The Apple edge: "So far most other tablets are offering a hardware solution or a software solution, but not both," Alexander says. "Even if each one is good on its own, it takes work to put them together. Apple did that beautifully."
That approach helped Apple cannonball into the media-player market.
"It was elegant, it was fun to use, and they were very careful about what they put in and what they left out," Mainelli says of the iPod. "So while there were plenty of MP3 players in the market that were arguably 'better' than the iPod, none were easier to use, and none had the Apple cachet."
That's what's happening with tablet market, says Ken Dulaney, Gartner's vice president of mobility.
"When it really comes down to it, the tablet market had been around 20 years and hadn't yet sold a million units," he says. "Then the iPad comes in and changes everything."
That happened with the iPhone, too -- Apple essentially invented the modern smartphone. But in that field, rivals were able to catch up.
So what makes the phone market different than the music-player market? And which one better foreshadows the tablet field?
Daring Fireball blogger John Gruber, a veteran Apple observer, thinks signs point to the latter.
"Most people today still buy phones the same way they did in 2006: they go to their local mobile carrier store and buy whatever the sales staff there convinces them to buy. Over 100 million times, that's been an Android phone," he wrote recently. "[But] the tablet market doesn't today look anything like the smartphone market ever did. The iPad didn't enter the tablet market. It created the tablet market."
Apple has sold more than 28 million iPads -- and for many tablet buyers, it's still the only game in town. About 93% of current tablet users are iPad owners, and a whopping 94% of potential buyers are looking at the iPad, according to a report this month from R.W. Baird. Second place for potential buyers, with a distant 10%, is the now-dead TouchPad.

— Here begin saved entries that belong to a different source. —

-- ==== Sys2Proof/Laws/Kept.lean ====
section
/-! SUPPORT. Every function of the machine that returns a state keeps the invariant `Kept` of Safety.lean: one lemma
per function, by its own definition and the lemmas of the functions it calls; one per command's meaning, in the
order of the files of Machine/. -/

set_option linter.unusedVariables false

namespace Sys2Proof.Machine

set_option Elab.async false

/-! ### Machine/Codes.lean -/

theorem delivered_kept (s x1 x2) (h : Kept s) : Kept (delivered_ s x1 x2) := by grind [delivered_,
    foldl_kept, foldl_fst_kept]

/-! ### Machine/SpoolOps.lean -/

theorem ringWrite_kept (s x1 x2 x3) (h : Kept s) : Kept (ringWrite s x1 x2 x3).1 := by grind [ringWrite,
    clearErrs_kept, ddrWrite_kept, hostStore_kept, memory_tset_wf, memory_tclear_wf, memory_writeBytes_wf,
    memory_wf_nil, KeptParts]

theorem spoolVector_kept (s x1) (h : Kept s) : Kept (spoolVector s x1) := by grind [spoolVector, msix_kept,
    foldl_kept, foldl_fst_kept]

theorem notify_kept (s x1 x2) (h : Kept s) : Kept (notify s x1 x2) := by grind [notify, assertLine_kept,
    spoolVector_kept, State_modSpool_kept, foldl_kept, foldl_fst_kept]

theorem putEntryE_kept (s x1 x2) (h : Kept s) : Kept (putEntryE s x1 x2).1 := by grind [putEntryE,
    ringWrite_kept, notify_kept, State_modSpool_kept, foldl_kept, foldl_fst_kept]

theorem putEntry_kept (s x1 x2) (h : Kept s) : Kept (putEntry s x1 x2) := by grind [putEntry, putEntryE_kept,
    foldl_kept, foldl_fst_kept]

theorem faultSpool_kept (s x1) (h : Kept s) : Kept (faultSpool s x1) := by grind [faultSpool, State_modSpool_kept,
    foldl_kept, foldl_fst_kept]

theorem overflow_kept (s x1 x2) (h : Kept s) : Kept (overflow s x1 x2) := by grind [overflow, State_modSpool_kept,
    foldl_kept, foldl_kept, foldl_fst_kept]

theorem errRecord_kept (s x1 x2) (h : Kept s) : Kept (errRecord s x1 x2) := by grind [errRecord,
    State_modSpool_kept, faultSpool_kept, overflow_kept, putEntry_kept, uncore_kept, foldl_kept, foldl_fst_kept]

theorem readDesc_kept (s x1) (h : Kept s) : Kept (readDesc s x1) := by grind [readDesc, errRecord_kept,
    faultSpool_kept, foldl_kept, foldl_fst_kept]

theorem dropEntry_kept (s x1) (h : Kept s) : Kept (dropEntry s x1) := by grind [dropEntry, errRecord_kept,
    overflow_kept, foldl_kept, foldl_fst_kept]

theorem spillEntry_kept (s x1) (h : Kept s) : ∀ t, spillEntry s x1 = some t → Kept t := by
  intro t ht; grind [spillEntry, putEntry_kept, readDesc_kept, foldl_kept, foldl_fst_kept]

/-! ### Machine/LedgerOps.lean -/

theorem spillAux_kept (x0 s) (h : Kept s) : Kept (spillAux x0 s) := by
  induction x0 generalizing s with
  | zero => exact h
  | succ n ih => grind [spillAux, spillEntry_kept]

theorem spill_kept (s) (h : Kept s) : Kept (spill s) := by grind [spill, spillAux_kept, foldl_kept,
    foldl_fst_kept]

theorem appendOne_kept (s x1 x2 x3) (h : Kept s) : Kept (appendOne s x1 x2 x3) := by grind [appendOne,
    nvInhibited_kept, foldl_kept, foldl_fst_kept]

theorem auditNotices_kept (s x1 x2) (h : Kept s) : Kept (auditNotices s x1 x2) := by grind [auditNotices,
    foldl_kept, notice_kept, foldl_kept, foldl_fst_kept]

theorem ledgerAppend_kept (s x1 x2 x3) (h : Kept s) : Kept (ledgerAppend s x1 x2 x3) :=
    by grind [ledgerAppend, uncore_kept, appendOne_kept, spill_kept, auditNotices_kept, foldl_kept,
    foldl_fst_kept]

theorem ledgerNote_kept (s x1 x2 x3 x4 x5) (h : Kept s) : Kept (ledgerNote s x1 x2 x3 x4 x5) :=
    by grind [ledgerNote, ledgerAppend_kept, foldl_kept, foldl_fst_kept]

/-! ### Machine/MemErr.lean -/

theorem storeMap_kept (s) (h : Kept s) : Kept (storeMap s) := by grind [storeMap, foldl_kept, foldl_fst_kept]

theorem repairNote_kept (s x1 x2 x3 x4 x5) (h : Kept s) : Kept (repairNote s x1 x2 x3 x4 x5) := by
  have := ledgerNote_kept (storeMap s) fromNirdin 0x27 x4 (match x1 with | 1 => 0x8003 | 2 => 0x8004 | _ => 0x8005) 0
    (storeMap_kept s h)
  exact event_kept _ _ _ _ this

theorem addMark_kept (s x1) (h : Kept s) : Kept (addMark s x1) := by grind [addMark, foldl_kept, foldl_fst_kept]

theorem markUnit_kept (s x1 x2) (h : Kept s) : Kept (markUnit s x1 x2) := by grind [markUnit, addMark_kept,
    repairNote_kept, memory_tset_wf, memory_tclear_wf, memory_writeBytes_wf, memory_wf_nil, KeptParts]

theorem markArray_kept (s x1 x2 x3) (h : Kept s) : Kept (markArray s x1 x2 x3) := by grind [markArray, addMark_kept,
    markUnit_kept, repairNote_kept, memory_tset_wf, memory_tclear_wf, memory_writeBytes_wf, memory_wf_nil,
    KeptParts]

theorem markUe_kept (s x1) (h : Kept s) : Kept (markUe s x1) := by grind [markUe, markArray_kept, foldl_kept,
    foldl_fst_kept]

theorem markColumn_kept (s x1 x2) (h : Kept s) : Kept (markColumn s x1 x2) := by grind [markColumn,
    markArray_kept, foldl_kept, foldl_fst_kept]

theorem setHot_kept (s x1 x2) (h : Kept s) : Kept (setHot s x1 x2) := by grind [setHot, foldl_kept,
    foldl_fst_kept]

theorem hotCount_kept (s x1 x2 x3) (h : Kept s) : Kept (hotCount s x1 x2 x3) := by grind [hotCount, errRecord_kept,
    markArray_kept, setHot_kept, uncore_kept, memory_tset_wf, memory_tclear_wf, memory_writeBytes_wf, memory_wf_nil,
    KeptParts]

theorem hotFree_kept (s x1) (h : Kept s) : Kept (hotFree s x1) := by grind [hotFree, setHot_kept, foldl_kept,
    foldl_fst_kept]

theorem bumpChan_kept (s x1 x2) (h : Kept s) : Kept (bumpChan s x1 x2) := by grind [bumpChan, foldl_kept,
    foldl_fst_kept]

theorem memEvent_kept (s x1 x2 x3) (h : Kept s) : Kept (memEvent s x1 x2 x3) := by
  unfold memEvent; cases x3 <;> grind [bumpChan_kept, markUe_kept, errRecord_kept, uncore_kept, markColumn_kept,
    hotCount_kept, hotFree_kept]

theorem memEvents_kept (s x1 x2 x3) (h : Kept s) : Kept (memEvents s x1 x2 x3) := by grind [memEvents,
    memEvent_kept, foldl_kept, foldl_fst_kept]

theorem takeHeader_kept (s x1 x2 x3) (h : Kept s) : Kept (takeHeader s x1 x2 x3).1 := by grind [takeHeader,
    errRecord_kept, foldl_kept, foldl_fst_kept]

theorem takeHeaders_kept (s x1 x2 x3) (h : Kept s) : Kept (takeHeaders s x1 x2 x3).1 := by grind [takeHeaders,
    foldl_kept, takeHeader_kept, foldl_kept, foldl_fst_kept]

/-! ### Machine/Append.lean -/

theorem putRecorded_kept (s x1 x2) (h : Kept s) : Kept (putRecorded s x1 x2) := by grind [putRecorded,
    putEntryE_kept, memEvents_kept, foldl_kept, foldl_fst_kept]

theorem appendEntry_kept (s x1 x2 x3 x4) (h : Kept s) : Kept (appendEntry s x1 x2 x3 x4) := by grind [appendEntry,
    State_modSpool_kept, dropEntry_kept, putRecorded_kept, readDesc_kept, foldl_kept, foldl_fst_kept]

theorem reserve_kept (s x1 x2 x3 x4) (h : Kept s) : Kept (reserve s x1 x2 x3 x4).1 := by grind [reserve,
    State_modSpool_kept, foldl_kept, foldl_fst_kept]

theorem releaseAux_kept (x0 s x2) (h : Kept s) : Kept (releaseAux x0 s x2) := by
  induction x0 generalizing s with
  | zero => exact h
  | succ n ih => grind [releaseAux, State_modSpool_kept, readDesc_kept, putRecorded_kept, dropEntry_kept]

theorem release_kept (s x1) (h : Kept s) : Kept (release s x1) := by grind [release, releaseAux_kept, foldl_kept,
    foldl_fst_kept]

theorem cancelResv_kept (s x1 x2) (h : Kept s) : Kept (cancelResv s x1 x2) :=
    by unfold cancelResv; cases x2 <;> grind [State_modSpool_kept]

theorem handOn_kept (s x1 x2 x3 x4 x5) (h : Kept s) : Kept (handOn s x1 x2 x3 x4 x5) := by
  unfold handOn; cases x4 <;> grind [appendEntry_kept, readDesc_kept, dropEntry_kept, cancelResv_kept,
    State_modSpool_kept]

theorem produce_kept (s x1 x2 x3 x4 x5) (h : Kept s) : Kept (produce s x1 x2 x3 x4 x5) := by grind [produce,
    handOn_kept, reserve_kept, foldl_kept, foldl_fst_kept]

theorem releaseAll_kept (s) (h : Kept s) : Kept (releaseAll s) := by grind [releaseAll, foldl_kept, release_kept,
    foldl_kept, foldl_fst_kept]

theorem cancelTiles_kept (x0 s) (h : Kept s) : Kept (cancelTiles x0 s) := by grind [cancelTiles, foldl_kept,
    foldl_fst_kept]

theorem consume_kept (s x1) (h : Kept s) : Kept (consume s x1) := by
  have hk := State_modSpool_kept s x1 (fun q => { q with ci := (q.ci + 1) % idxMod }) h
  rw [consume]
  by_cases hc : (decide (occupancy (s.spool x1) = 0) || !spoolLive (s.spool x1)) = true
  · rw [if_pos hc]; exact h
  · rw [if_neg hc]; exact notify_kept _ _ _ hk

/-! ### Machine/Mailbox.lean -/

theorem deny_kept (s x1 x2) (h : Kept s) : Kept (deny s x1 x2).next := by grind [deny, foldl_kept,
    foldl_fst_kept]

theorem checked_kept (s obj cs eff) (h : Kept s) (he : Kept eff.next) : Kept (checked s obj cs eff).next := by
  grind [checked, deny]

theorem offer_kept (s x1) (h : Kept s) : Kept (offer s x1).1 := by grind [offer, State_setFn_kept, foldl_kept,
    foldl_fst_kept]

theorem postRsp_kept (s x1 x2 x3 x4 x5 x6) (h : Kept s) : Kept (postRsp s x1 x2 x3 x4 x5 x6) :=
    by grind [postRsp, msix_kept, State_setFn_kept, foldl_kept, foldl_fst_kept]

theorem refMove_kept (s) (h : Kept s) : Kept (refMove s) := by grind [refMove, State_modSpool_kept, foldl_kept,
    foldl_fst_kept]

theorem refFetch_kept (s x1 x2 x3) (h : Kept s) : Kept (refFetch s x1 x2 x3).1 := by grind [refFetch,
    bitmapFixAll_kept, hostFetch_kept, memEvents_kept, refMove_kept, takeHeader_kept, foldl_kept, foldl_fst_kept]

theorem refStore_kept (s x1 x2 x3 x4) (h : Kept s) : Kept (refStore s x1 x2 x3 x4).1 := by grind [refStore,
    ddrWrite_kept, hostStore_kept, memEvents_kept, refMove_kept, takeHeader_kept, foldl_kept, foldl_fst_kept]

theorem logItems_kept (s x1 x2 x3 x4) (h : Kept s) : Kept (logItems s x1 x2 x3 x4) := by grind [logItems,
    ledgerAppend_kept, foldl_kept, foldl_fst_kept]

theorem storeImage_kept (s x1 x2 x3 x4 x5 x6) (h : Kept s) : Kept (storeImage s x1 x2 x3 x4 x5 x6).1 :=
    by grind [storeImage, foldl_kept, foldl_fst_kept]

theorem complete_kept (f who o outRef) (r : Result) (h : Kept r.next) : Kept (complete f who o outRef r) := by
  grind [complete, State_modFn_kept, logItems_kept, postRsp_kept, refStore_kept]

theorem refuse_kept (s x1 x2 x3 x4 x5) (h : Kept s) : Kept (refuse s x1 x2 x3 x4 x5) := by grind [refuse,
    ledgerAppend_kept, nvInhibited_kept, postRsp_kept, foldl_kept, foldl_fst_kept]

theorem finish_kept (s f who o outRef) (r : Result) (h : Kept s) (hr : Kept r.next) :
    Kept (finish s f who o outRef r) := by
  unfold finish
  dsimp only
  split
  · split
    · exact refuse_kept _ _ _ _ _ _ (by cases outRef <;> [exact h; exact refStore_kept _ _ _ _ _ h])
    · exact complete_kept _ _ _ _ _ hr
  · exact refuse_kept _ _ _ _ _ _ (by split <;> assumption)

theorem refuseEarly_kept (x0 s x2) (h : Kept s) : Kept (refuseEarly x0 s x2) := by grind [refuseEarly,
    ledgerAppend_kept, postRsp_kept, foldl_kept, foldl_fst_kept]

theorem fetchRef_kept (x0 s) (h : Kept s) : Kept (fetchRef x0 s).1 := by grind [fetchRef, refFetch_kept,
    foldl_kept, foldl_fst_kept]

theorem acceptFrame_kept (x0 x1 s) (h : Kept s) : Kept (acceptFrame x0 x1 s).1 := by
  grind [acceptFrame, offer_kept, refuseEarly_kept, finish_kept, deny, fetchRef_kept]

theorem serve_kept (i c s body) (h : Kept s) (hb : ∀ k t, Kept t → Kept (body k t).next) :
    Kept (serve i c s body) := by
  have ha := acceptFrame_kept i c s h
  unfold serve
  split
  · rename_i hq; rw [hq] at ha; exact ha
  · rename_i hq; rw [hq] at ha; exact finish_kept _ _ _ _ _ _ ha (hb _ _ ha)

theorem answer_kept (s x1 x2 x3 x4 x5 x6) (h : Kept s) : Kept (answer s x1 x2 x3 x4 x5 x6) := by grind [answer,
    State_modFn_kept, ledgerAppend_kept, ledgerNote_kept, logItems_kept, postRsp_kept, refStore_kept, foldl_kept,
    foldl_fst_kept]

/-! ### Machine/Host.lean -/

theorem mberr_kept (s x1) (h : Kept s) : Kept (mberr s x1) := by grind [mberr, State_modFn_kept, foldl_kept,
    foldl_fst_kept]

theorem cmdPiWrite_kept (s x1 x2) (h : Kept s) : Kept (cmdPiWrite s x1 x2) := by grind [cmdPiWrite,
    State_setFn_kept, mberr_kept, foldl_kept, foldl_fst_kept]

theorem ciWrite_kept (s x1 x2 x3) (h : Kept s) : Kept (ciWrite s x1 x2 x3) :=
    by unfold ciWrite; cases x2 <;> grind [State_setFn_kept, mberr_kept]

theorem aer_kept (s x1 x2) (h : Kept s) : Kept (aer s x1 x2) := by grind [aer, State_send_kept, foldl_kept,
    foldl_fst_kept]

theorem unsupported_kept (s x1) (h : Kept s) : Kept (unsupported s x1) := by grind [unsupported, aer_kept,
    foldl_kept, foldl_fst_kept]

theorem frameWrite_kept (s x1 x2 x3 x4) (h : Kept s) : Kept (frameWrite s x1 x2 x3 x4) := by
  unfold frameWrite; cases x2 <;> grind [unsupported_kept, mberr_kept, State_modFn_kept]

theorem stLatch_kept (s x1) (h : Kept s) : Kept (stLatch s x1) := by grind [stLatch, State_modFn_kept, foldl_kept,
    foldl_fst_kept]

theorem denyHit_kept (s) (h : Kept s) : Kept (denyHit s) := by grind [denyHit, State_modFn_kept, deny_kept,
    foldl_kept, foldl_fst_kept]

theorem bar2Read_kept (s x1 x2) (h : Kept s) : Kept (bar2Read s x1 x2) := by grind [bar2Read, State_send_kept,
    bitmapFixAll_kept, denyHit_kept, memEvents_kept, takeHeader_kept, foldl_kept, foldl_fst_kept]

theorem bar2Write_kept (s x1 x2 x3) (h : Kept s) : Kept (bar2Write s x1 x2 x3) := by grind [bar2Write, aer_kept,
    ddrWrite_kept, denyHit_kept, memEvents_kept, poisonWords_kept, takeHeader_kept, unsupported_kept, foldl_kept,
    foldl_fst_kept]

theorem rearm_kept (s x1) (h : Kept s) : Kept (rearm s x1) := by grind [rearm, spoolVector_kept,
    State_modSpool_kept, foldl_kept, foldl_fst_kept]

theorem doorbell_kept (s x1 x2 x3 x4) (h : Kept s) : Kept (doorbell s x1 x2 x3 x4) := by grind [doorbell,
    State_modSpool_kept, errRecord_kept, notify_kept, readDesc_kept, rearm_kept, foldl_kept, foldl_fst_kept]

theorem regWrite32_kept (s x1 x2 x3) (h : Kept s) : ∀ t, regWrite32 s x1 x2 x3 = some t → Kept t := by
  have keep : ∀ (c : Prop) [Decidable c] (a b : Option State), (∀ t, a = some t → Kept t) →
      (∀ t, b = some t → Kept t) →
      ∀ t, (if c then a else b) = some t → Kept t := by
    intro c _ a b ha hb t ht; split at ht
    · exact ha t ht
    · exact hb t ht
  have leaf : ∀ q, Kept q → ∀ t, some q = some t → Kept t := by intro q hq t ht; cases ht; exact hq
  unfold regWrite32
  repeat' apply keep
  all_goals first
    | refine leaf _ ?_
    | exact fun t ht => by cases ht
  all_goals grind [State_modFn_kept, cmdPiWrite_kept, ciWrite_kept]

theorem setBar2_kept (s x1) (h : Kept s) : Kept (setBar2 s x1) := by
  refine ⟨?_, h.2⟩
  simp only [setBar2, fld]
  omega

theorem registerWrite_kept (s x1 x2 x3 x4 x5) (h : Kept s) : Kept (registerWrite s x1 x2 x3 x4 x5) := by
  have a := unsupported_kept s x1 h
  have b : ∀ q o v, Kept q → Kept ((regWrite32 q x1 o v).getD (unsupported s x1)) := by
    intro q o v hq; cases hr : regWrite32 q x1 o v <;> grind [regWrite32_kept]
  unfold registerWrite
  repeat' split
  all_goals grind [aer_kept, doorbell_kept, frameWrite_kept, setBar2_kept, regWrite32_kept]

IDC's Mainelli cites two key reasons for Apple's iPod dominance: Its design superiority and iTunes. By making it cheap, convenient and easy to get music, Apple created an entire gadget-and-content ecosystem its rivals couldn't match.
The App Store faces more obstacles -- especially if Apple keeps alienating major content publishers by demanding a big cut of their in-app sales -- but it's already stocked with an unmatched software lineup.
"Apple has built an entire ecosystem to support and enrich the iPad for both customers and developers," says Instapaper creator Marco Arment. "A successful mass-market iPad competitor needs to be so good that people will ignore all of that, buy it in large quantities, and let it develop its own entire ecosystem."
Who could challenge Apple: There's a dark horse in the tablet race: Amazon (AMZN, Fortune 500).
The e-commerce Goliath is reportedly working on a tablet expected to debut this fall.
"Amazon could make tons of money selling you the services, which means they can afford to sell you a tablet at cost," Mainelli says.
The "give 'em the razor, make money on the blades" business model could be the key to beating the iPad: undercutting Apple on price.
"The conventional wisdom is if you can buy No. 1, the iPad, for the same price, then why would you buy anything else?" Mainelli says. "People will pay more for Apple devices and the Apple experience, period. So to beat them, you've got to come in significantly cheaper."
But until someone finds that secret sauce, analysts are dialing back their forecasts about the tablet market's diversity. Earlier this year, IHS iSuppli predicted that Apple's tablet market share would drop below 50% in late 2012. Now, the firm thinks that won't happen until 2014.
"This isn't the type of thing where the competition can sit back and say, 'we're not going to play,'" says IHS iSuppli's Alexander. "An initial failure doesn't necessarily mean long-term failure."
"Eventually, it will be more than an Apple market," agrees IDC's Mainelli. "What's less clear is when the competitors will start to come in."
But the real question may not be "when" a real rival will emerge. It's "if."